• Task to complete
Starting at the top of the records, output every line through the one that contains "def Reg.SPD_TWIST : RegDesc", keeping each exactly as it appears.

• Data to use
/-! Block SPD (08 R243). -/

def Reg.SPD_STATUS : RegDesc := ⟨0x180000, 1, 0, 1, 0, [⟨31, 28, .ro, 0, 0, 0xf⟩, ⟨27, 27, .ro, 0, 0, 1⟩, ⟨26, 26, .ro, 0, 0, 1⟩, ⟨25, 25, .ro, 0, 0, 1⟩, ⟨24, 24, .ro, 0, 0, 1⟩]⟩
abbrev F.SPD_STATUS_STATE : Fld := ⟨Reg.SPD_STATUS, 31, 28⟩
abbrev F.SPD_STATUS_SURGE : Fld := ⟨Reg.SPD_STATUS, 27, 27⟩
abbrev F.SPD_STATUS_RELIEF : Fld := ⟨Reg.SPD_STATUS, 26, 26⟩
abbrev F.SPD_STATUS_ISOLATED : Fld := ⟨Reg.SPD_STATUS, 25, 25⟩
abbrev F.SPD_STATUS_ARBITER : Fld := ⟨Reg.SPD_STATUS, 24, 24⟩
def Reg.SPD_TWIST : RegDesc := ⟨0x180004, 1, 0, 1, 0, [⟨31, 0, .ro, 0, 0, 0xffffffff⟩]⟩
abbrev F.SPD_TWIST_COUNT : Fld := ⟨Reg.SPD_TWIST, 31, 0⟩
def Reg.SPD_FREEZE : RegDesc := ⟨0x180008, 1, 0, 1, 0, [⟨31, 31, .rw, 0, 0, 1⟩, ⟨30, 30, .rw, 0, 0, 1⟩]⟩
abbrev F.SPD_FREEZE_HOLD : Fld := ⟨Reg.SPD_FREEZE, 31, 31⟩
abbrev F.SPD_FREEZE_EXCEPT_FAILOVER : Fld := ⟨Reg.SPD_FREEZE, 30, 30⟩
def Reg.SPD_CFG : RegDesc := ⟨0x180010, 1, 0, 1, 0, [⟨31, 24, .skn, 0x55, 2, 0x5f⟩, ⟨23, 16, .skn, 0x46, 1, 0x5e⟩, ⟨15, 8, .skn, 0xa, 1, 0xff⟩, ⟨7, 4, .skn, 8, 1, 0xf⟩, ⟨3, 3, .skn, 0, 0, 1⟩]⟩
abbrev F.SPD_CFG_PLY_HIGH_PCT : Fld := ⟨Reg.SPD_CFG, 31, 24⟩
abbrev F.SPD_CFG_PLY_LOW_PCT : Fld := ⟨Reg.SPD_CFG, 23, 16⟩
abbrev F.SPD_CFG_SURGE_DELTA_PERMILLE : Fld := ⟨Reg.SPD_CFG, 15, 8⟩
abbrev F.SPD_CFG_SURGE_HOLD : Fld := ⟨Reg.SPD_CFG, 7, 4⟩
abbrev F.SPD_CFG_CONSOLIDATE : Fld := ⟨Reg.SPD_CFG, 3, 3⟩
def Reg.SPD_THERM : RegDesc := ⟨0x180014, 1, 0, 1, 0, [⟨31, 24, .skn, 0xa, 3, 0x28⟩, ⟨23, 16, .skn, 5, 1, 0x14⟩, ⟨15, 8, .skn, 8, 1, 0x40⟩, ⟨7, 0, .ro, 0, 0, 0xff⟩]⟩
abbrev F.SPD_THERM_MARGIN_C : Fld := ⟨Reg.SPD_THERM, 31, 24⟩
abbrev F.SPD_THERM_HYST_C : Fld := ⟨Reg.SPD_THERM, 23, 16⟩
abbrev F.SPD_THERM_RELIEF_MOVES : Fld := ⟨Reg.SPD_THERM, 15, 8⟩
abbrev F.SPD_THERM_TEMP_C : Fld := ⟨Reg.SPD_THERM, 7, 0⟩
def Reg.SPD_SLEEP : RegDesc := ⟨0x180018, 1, 0, 1, 0, [⟨31, 16, .skn, 0x7d0, 0x64, 0xffff⟩, ⟨15, 8, .skn, 0x14, 0, 0xff⟩, ⟨7, 0, .skn, 0xa, 1, 0xff⟩]⟩
abbrev F.SPD_SLEEP_DOZE_IDLE_NS : Fld := ⟨Reg.SPD_SLEEP, 31, 16⟩
abbrev F.SPD_SLEEP_DOZE_MIN_BOUND_US : Fld := ⟨Reg.SPD_SLEEP, 15, 8⟩
abbrev F.SPD_SLEEP_NAP_IDLE_100US : Fld := ⟨Reg.SPD_SLEEP, 7, 0⟩
def Reg.SPD_WDOG : RegDesc := ⟨0x18001C, 1, 0, 1, 0, [⟨31, 24, .skn, 0x10, 1, 0xff⟩, ⟨15, 0, .rws, 0, 0, 0xffff⟩]⟩
abbrev F.SPD_WDOG_WDOG_TWISTS : Fld := ⟨Reg.SPD_WDOG, 31, 24⟩
abbrev F.SPD_WDOG_OVERRUNS : Fld := ⟨Reg.SPD_WDOG, 15, 0⟩
def Reg.SPD_ENV_REJECT : RegDesc := ⟨0x180020, 1, 0, 1, 0, [⟨31, 31, .wo, 0, 0, 1⟩, ⟨30, 0, .ro, 0, 0, 0x7fffffff⟩]⟩
abbrev F.SPD_ENV_REJECT_CLEAR : Fld := ⟨Reg.SPD_ENV_REJECT, 31, 31⟩
abbrev F.SPD_ENV_REJECT_COUNT : Fld := ⟨Reg.SPD_ENV_REJECT, 30, 0⟩
def Reg.SPD_PLACE_SEL : RegDesc := ⟨0x180040, 1, 0, 1, 0, [⟨15, 0, .rw, 0, 0, 0xffff⟩]⟩
abbrev F.SPD_PLACE_SEL_INDEX : Fld := ⟨Reg.SPD_PLACE_SEL, 15, 0⟩
def Reg.SPD_PLACE_DATA0 : RegDesc := ⟨0x180044, 1, 0, 1, 0, [⟨31, 8, .ro, 0, 0, 0xffffff⟩, ⟨5, 0, .ro, 0x3f, 0, 0x3f⟩]⟩
abbrev F.SPD_PLACE_DATA0_ALLOT : Fld := ⟨Reg.SPD_PLACE_DATA0, 31, 8⟩
abbrev F.SPD_PLACE_DATA0_PLY : Fld := ⟨Reg.SPD_PLACE_DATA0, 5, 0⟩
def Reg.SPD_PLACE_DATA1 : RegDesc := ⟨0x180048, 1, 0, 1, 0, [⟨31, 29, .ro, 0, 0, 7⟩, ⟨28, 26, .ro, 0, 0, 7⟩, ⟨25, 25, .ro, 0, 0, 1⟩, ⟨24, 24, .ro, 0, 0, 1⟩, ⟨7, 0, .ro, 0, 0, 0xff⟩]⟩
abbrev F.SPD_PLACE_DATA1_HOLD_DIE : Fld := ⟨Reg.SPD_PLACE_DATA1, 31, 29⟩
abbrev F.SPD_PLACE_DATA1_POND_DIE : Fld := ⟨Reg.SPD_PLACE_DATA1, 28, 26⟩
abbrev F.SPD_PLACE_DATA1_POND_CH : Fld := ⟨Reg.SPD_PLACE_DATA1, 25, 25⟩
abbrev F.SPD_PLACE_DATA1_NO_POND : Fld := ⟨Reg.SPD_PLACE_DATA1, 24, 24⟩
abbrev F.SPD_PLACE_DATA1_LAST_REASON : Fld := ⟨Reg.SPD_PLACE_DATA1, 7, 0⟩
def Reg.SPD_PLACE_DATA2 : RegDesc := ⟨0x18004C, 1, 0, 1, 0, [⟨31, 24, .ro, 0xff, 0, 0xff⟩, ⟨23, 0, .ro, 0, 0, 0xffffff⟩]⟩
abbrev F.SPD_PLACE_DATA2_SINCE_MOVE : Fld := ⟨Reg.SPD_PLACE_DATA2, 31, 24⟩
abbrev F.SPD_PLACE_DATA2_TARGET : Fld := ⟨Reg.SPD_PLACE_DATA2, 23, 0⟩
def Reg.SPD_PLACE_DATA3 : RegDesc := ⟨0x180050, 1, 0, 1, 0, [⟨31, 24, .ro, 0, 0, 0xff⟩, ⟨23, 0, .ro, 0, 0, 0xffffff⟩]⟩
abbrev F.SPD_PLACE_DATA3_MOVES : Fld := ⟨Reg.SPD_PLACE_DATA3, 31, 24⟩
abbrev F.SPD_PLACE_DATA3_DEMAND : Fld := ⟨Reg.SPD_PLACE_DATA3, 23, 0⟩
def Reg.SPD_HEAD_BUDGET : RegDesc := ⟨0x180080, 2, 4, 1, 0, [⟨23, 0, .ro, 0xffffff, 0, 0xffffff⟩]⟩
abbrev F.SPD_HEAD_BUDGET_BUDGET : Fld := ⟨Reg.SPD_HEAD_BUDGET, 23, 0⟩
def Reg.SPD_HEAD_STORE : RegDesc := ⟨0x180088, 2, 4, 1, 0, [⟨31, 29, .ro, 0, 0, 7⟩, ⟨28, 28, .ro, 0, 0, 1⟩, ⟨27, 27, .ro, 0, 0, 1⟩]⟩
abbrev F.SPD_HEAD_STORE_STORE_DIE : Fld := ⟨Reg.SPD_HEAD_STORE, 31, 29⟩
abbrev F.SPD_HEAD_STORE_CHANNEL : Fld := ⟨Reg.SPD_HEAD_STORE, 28, 28⟩
abbrev F.SPD_HEAD_STORE_MIRROR : Fld := ⟨Reg.SPD_HEAD_STORE, 27, 27⟩
def Reg.SPD_DIR_MODE : RegDesc := ⟨0x180100, 8, 4, 1, 0, [⟨31, 30, .ro, 3, 0, 3⟩]⟩
abbrev F.SPD_DIR_MODE_MODE : Fld := ⟨Reg.SPD_DIR_MODE, 31, 30⟩
def Reg.SPD_OUT_SURGE : RegDesc := ⟨0x180200, 19, 4, 1, 0, [⟨31, 31, .ro, 0, 0, 1⟩, ⟨23, 0, .ro, 0, 0, 0xffffff⟩]⟩
abbrev F.SPD_OUT_SURGE_SURGE : Fld := ⟨Reg.SPD_OUT_SURGE, 31, 31⟩
abbrev F.SPD_OUT_SURGE_P : Fld := ⟨Reg.SPD_OUT_SURGE, 23, 0⟩

/-- The registers of block SPD. -/
def Reg.blockSPD : List RegDesc :=
  [Reg.SPD_STATUS, Reg.SPD_TWIST, Reg.SPD_FREEZE, Reg.SPD_CFG, Reg.SPD_THERM, Reg.SPD_SLEEP, Reg.SPD_WDOG, Reg.SPD_ENV_REJECT, Reg.SPD_PLACE_SEL, Reg.SPD_PLACE_DATA0, Reg.SPD_PLACE_DATA1, Reg.SPD_PLACE_DATA2, Reg.SPD_PLACE_DATA3, Reg.SPD_HEAD_BUDGET, Reg.SPD_HEAD_STORE, Reg.SPD_DIR_MODE, Reg.SPD_OUT_SURGE]

/-! Block TIM (09 R275). -/

def Reg.TIM_STATUS : RegDesc := ⟨0x1A0000, 1, 0, 1, 0, [⟨31, 29, .ro, 0, 0, 7⟩, ⟨28, 28, .ro, 0, 0, 1⟩, ⟨27, 24, .ro, 0xf, 0, 0xf⟩, ⟨23, 16, .ro, 0xf8, 0, 0xff⟩, ⟨15, 8, .ro, 0xff, 0, 0xff⟩, ⟨2, 0, .ro, 0, 0, 7⟩]⟩
abbrev F.TIM_STATUS_STATE : Fld := ⟨Reg.TIM_STATUS, 31, 29⟩
abbrev F.TIM_STATUS_TRACEABLE : Fld := ⟨Reg.TIM_STATUS, 28, 28⟩
abbrev F.TIM_STATUS_PARENT : Fld := ⟨Reg.TIM_STATUS, 27, 24⟩
abbrev F.TIM_STATUS_CLASS : Fld := ⟨Reg.TIM_STATUS, 23, 16⟩
abbrev F.TIM_STATUS_HOPS : Fld := ⟨Reg.TIM_STATUS, 15, 8⟩
abbrev F.TIM_STATUS_SLOT : Fld := ⟨Reg.TIM_STATUS, 2, 0⟩
def Reg.TIM_OFFSET : RegDesc := ⟨0x1A0004, 1, 0, 1, 0, [⟨31, 0, .ro, 0, 0, 0xffffffff⟩]⟩
abbrev F.TIM_OFFSET_OFFSET : Fld := ⟨Reg.TIM_OFFSET, 31, 0⟩
def Reg.TIM_GM : RegDesc := ⟨0x1A0008, 1, 0, 1, 0, [⟨31, 24, .ro, 0xff, 0, 0xff⟩, ⟨11, 0, .ro, 0, 0, 0xfff⟩]⟩
abbrev F.TIM_GM_PRIORITY : Fld := ⟨Reg.TIM_GM, 31, 24⟩
abbrev F.TIM_GM_GM : Fld := ⟨Reg.TIM_GM, 11, 0⟩
def Reg.TIM_NOW_LO : RegDesc := ⟨0x1A0010, 1, 0, 1, 0, [⟨31, 0, .ro, 0, 0, 0xffffffff⟩]⟩
abbrev F.TIM_NOW_LO_NOW : Fld := ⟨Reg.TIM_NOW_LO, 31, 0⟩
def Reg.TIM_NOW_HI : RegDesc := ⟨0x1A0014, 1, 0, 1, 0, [⟨31, 0, .ro, 0, 0, 0xffffffff⟩]⟩
abbrev F.TIM_NOW_HI_NOW : Fld := ⟨Reg.TIM_NOW_HI, 31, 0⟩
def Reg.TIM_SET_LO : RegDesc := ⟨0x1A0018, 1, 0, 1, 0, [⟨31, 0, .rw, 0, 0, 0xffffffff⟩]⟩
abbrev F.TIM_SET_LO_SET : Fld := ⟨Reg.TIM_SET_LO, 31, 0⟩
def Reg.TIM_SET_HI : RegDesc := ⟨0x1A001C, 1, 0, 1, 0, [⟨31, 0, .rw, 0, 0, 0xffffffff⟩]⟩
abbrev F.TIM_SET_HI_SET : Fld := ⟨Reg.TIM_SET_HI, 31, 0⟩
def Reg.TIM_SET_CMD : RegDesc := ⟨0x1A0020, 1, 0, 1, 0, [⟨1, 1, .ro, 0, 0, 1⟩, ⟨0, 0, .wo, 0, 0, 1⟩]⟩
abbrev F.TIM_SET_CMD_REFUSED : Fld := ⟨Reg.TIM_SET_CMD, 1, 1⟩
abbrev F.TIM_SET_CMD_SET : Fld := ⟨Reg.TIM_SET_CMD, 0, 0⟩
def Reg.TIM_CFG : RegDesc := ⟨0x1A0024, 1, 0, 1, 0, [⟨31, 24, .skn, 0x80, 0, 0xff⟩, ⟨23, 16, .skn, 0xa, 1, 0xff⟩, ⟨15, 15, .skn, 1, 0, 1⟩, ⟨14, 14, .skn, 0, 0, 1⟩, ⟨13, 11, .skn, 7, 0, 7⟩]⟩
abbrev F.TIM_CFG_PRIORITY : Fld := ⟨Reg.TIM_CFG, 31, 24⟩
abbrev F.TIM_CFG_HOLDOVER_S : Fld := ⟨Reg.TIM_CFG, 23, 16⟩
abbrev F.TIM_CFG_PLY_PARENT_EN : Fld := ⟨Reg.TIM_CFG, 15, 15⟩
abbrev F.TIM_CFG_TIM_PARENT_EN : Fld := ⟨Reg.TIM_CFG, 14, 14⟩
abbrev F.TIM_CFG_REF_EN : Fld := ⟨Reg.TIM_CFG, 13, 11⟩
def Reg.TIM_STEP : RegDesc := ⟨0x1A0028, 1, 0, 1, 0, [⟨31, 0, .skn, 0x3e8, 0x64, 0x3b9aca00⟩]⟩
abbrev F.TIM_STEP_STEP_NS : Fld := ⟨Reg.TIM_STEP, 31, 0⟩
def Reg.TIM_UTC : RegDesc := ⟨0x1A002C, 1, 0, 1, 0, [⟨15, 8, .skn, 0x25, 0, 0xff⟩, ⟨1, 1, .ro, 0, 0, 1⟩, ⟨0, 0, .ro, 0, 0, 1⟩]⟩
abbrev F.TIM_UTC_TAI_UTC : Fld := ⟨Reg.TIM_UTC, 15, 8⟩
abbrev F.TIM_UTC_LEAP61 : Fld := ⟨Reg.TIM_UTC, 1, 1⟩
abbrev F.TIM_UTC_LEAP59 : Fld := ⟨Reg.TIM_UTC, 0, 0⟩
def Reg.TIM_IRIG_CFG : RegDesc := ⟨0x1A0030, 1, 0, 1, 0, [⟨31, 16, .skn, 0, 0, 0xffff⟩, ⟨4, 4, .skn, 1, 0, 1⟩, ⟨3, 0, .skn, 8, 0, 8⟩]⟩
abbrev F.TIM_IRIG_CFG_IRIG_DELAY_NS : Fld := ⟨Reg.TIM_IRIG_CFG, 31, 16⟩
abbrev F.TIM_IRIG_CFG_IEEE1344 : Fld := ⟨Reg.TIM_IRIG_CFG, 4, 4⟩
abbrev F.TIM_IRIG_CFG_FORMAT : Fld := ⟨Reg.TIM_IRIG_CFG, 3, 0⟩
def Reg.TIM_IRIG_STATUS : RegDesc := ⟨0x1A0034, 1, 0, 1, 0, [⟨31, 30, .ro, 0, 0, 3⟩, ⟨29, 26, .ro, 0xf, 0, 0xf⟩, ⟨15, 0, .ro, 0, 0, 0xffff⟩]⟩
abbrev F.TIM_IRIG_STATUS_STATE : Fld := ⟨Reg.TIM_IRIG_STATUS, 31, 30⟩
abbrev F.TIM_IRIG_STATUS_SEEN : Fld := ⟨Reg.TIM_IRIG_STATUS, 29, 26⟩
abbrev F.TIM_IRIG_STATUS_FRAME_ERR : Fld := ⟨Reg.TIM_IRIG_STATUS, 15, 0⟩
def Reg.TIM_PPS_CFG : RegDesc := ⟨0x1A0038, 1, 0, 1, 0, [⟨31, 31, .skn, 0, 0, 1⟩, ⟨30, 30, .skn, 0, 0, 1⟩, ⟨29, 20, .skn, 0x64, 1, 0x3e7⟩, ⟨19, 0, .skn, 0, 0, 0xfffff⟩]⟩
abbrev F.TIM_PPS_CFG_OUT_EN : Fld := ⟨Reg.TIM_PPS_CFG, 31, 31⟩
abbrev F.TIM_PPS_CFG_OUT_ALWAYS : Fld := ⟨Reg.TIM_PPS_CFG, 30, 30⟩
abbrev F.TIM_PPS_CFG_WIDTH_MS : Fld := ⟨Reg.TIM_PPS_CFG, 29, 20⟩
abbrev F.TIM_PPS_CFG_OFFSET_NS : Fld := ⟨Reg.TIM_PPS_CFG, 19, 0⟩
def Reg.TIM_PPS_STATUS : RegDesc := ⟨0x1A003C, 1, 0, 1, 0, [⟨31, 31, .ro, 0, 0, 1⟩, ⟨15, 0, .ro, 0, 0, 0xffff⟩]⟩
abbrev F.TIM_PPS_STATUS_IN_VALID : Fld := ⟨Reg.TIM_PPS_STATUS, 31, 31⟩
abbrev F.TIM_PPS_STATUS_OUT_OF_WINDOW : Fld := ⟨Reg.TIM_PPS_STATUS, 15, 0⟩
def Reg.TIM_SAMPLE_REJECT : RegDesc := ⟨0x1A0040, 1, 0, 1, 0, [⟨31, 31, .wo, 0, 0, 1⟩, ⟨30, 0, .ro, 0, 0, 0x7fffffff⟩]⟩
abbrev F.TIM_SAMPLE_REJECT_CLEAR : Fld := ⟨Reg.TIM_SAMPLE_REJECT, 31, 31⟩
abbrev F.TIM_SAMPLE_REJECT_COUNT : Fld := ⟨Reg.TIM_SAMPLE_REJECT, 30, 0⟩
def Reg.TIM_PARENT_STRAND : RegDesc := ⟨0x1A0044, 1, 0, 1, 0, [⟨12, 0, .skn, 0, 0, 0x1fff⟩]⟩
abbrev F.TIM_PARENT_STRAND_TIM_PARENT : Fld := ⟨Reg.TIM_PARENT_STRAND, 12, 0⟩

/-- The registers of block TIM. -/
def Reg.blockTIM : List RegDesc :=
  [Reg.TIM_STATUS, Reg.TIM_OFFSET, Reg.TIM_GM, Reg.TIM_NOW_LO, Reg.TIM_NOW_HI, Reg.TIM_SET_LO, Reg.TIM_SET_HI, Reg.TIM_SET_CMD, Reg.TIM_CFG, Reg.TIM_STEP, Reg.TIM_UTC, Reg.TIM_IRIG_CFG, Reg.TIM_IRIG_STATUS, Reg.TIM_PPS_CFG, Reg.TIM_PPS_STATUS, Reg.TIM_SAMPLE_REJECT, Reg.TIM_PARENT_STRAND]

• Task answer
/-! Block SPD (08 R243). -/

def Reg.SPD_STATUS : RegDesc := ⟨0x180000, 1, 0, 1, 0, [⟨31, 28, .ro, 0, 0, 0xf⟩, ⟨27, 27, .ro, 0, 0, 1⟩, ⟨26, 26, .ro, 0, 0, 1⟩, ⟨25, 25, .ro, 0, 0, 1⟩, ⟨24, 24, .ro, 0, 0, 1⟩]⟩
abbrev F.SPD_STATUS_STATE : Fld := ⟨Reg.SPD_STATUS, 31, 28⟩
abbrev F.SPD_STATUS_SURGE : Fld := ⟨Reg.SPD_STATUS, 27, 27⟩
abbrev F.SPD_STATUS_RELIEF : Fld := ⟨Reg.SPD_STATUS, 26, 26⟩
abbrev F.SPD_STATUS_ISOLATED : Fld := ⟨Reg.SPD_STATUS, 25, 25⟩
abbrev F.SPD_STATUS_ARBITER : Fld := ⟨Reg.SPD_STATUS, 24, 24⟩
def Reg.SPD_TWIST : RegDesc := ⟨0x180004, 1, 0, 1, 0, [⟨31, 0, .ro, 0, 0, 0xffffffff⟩]⟩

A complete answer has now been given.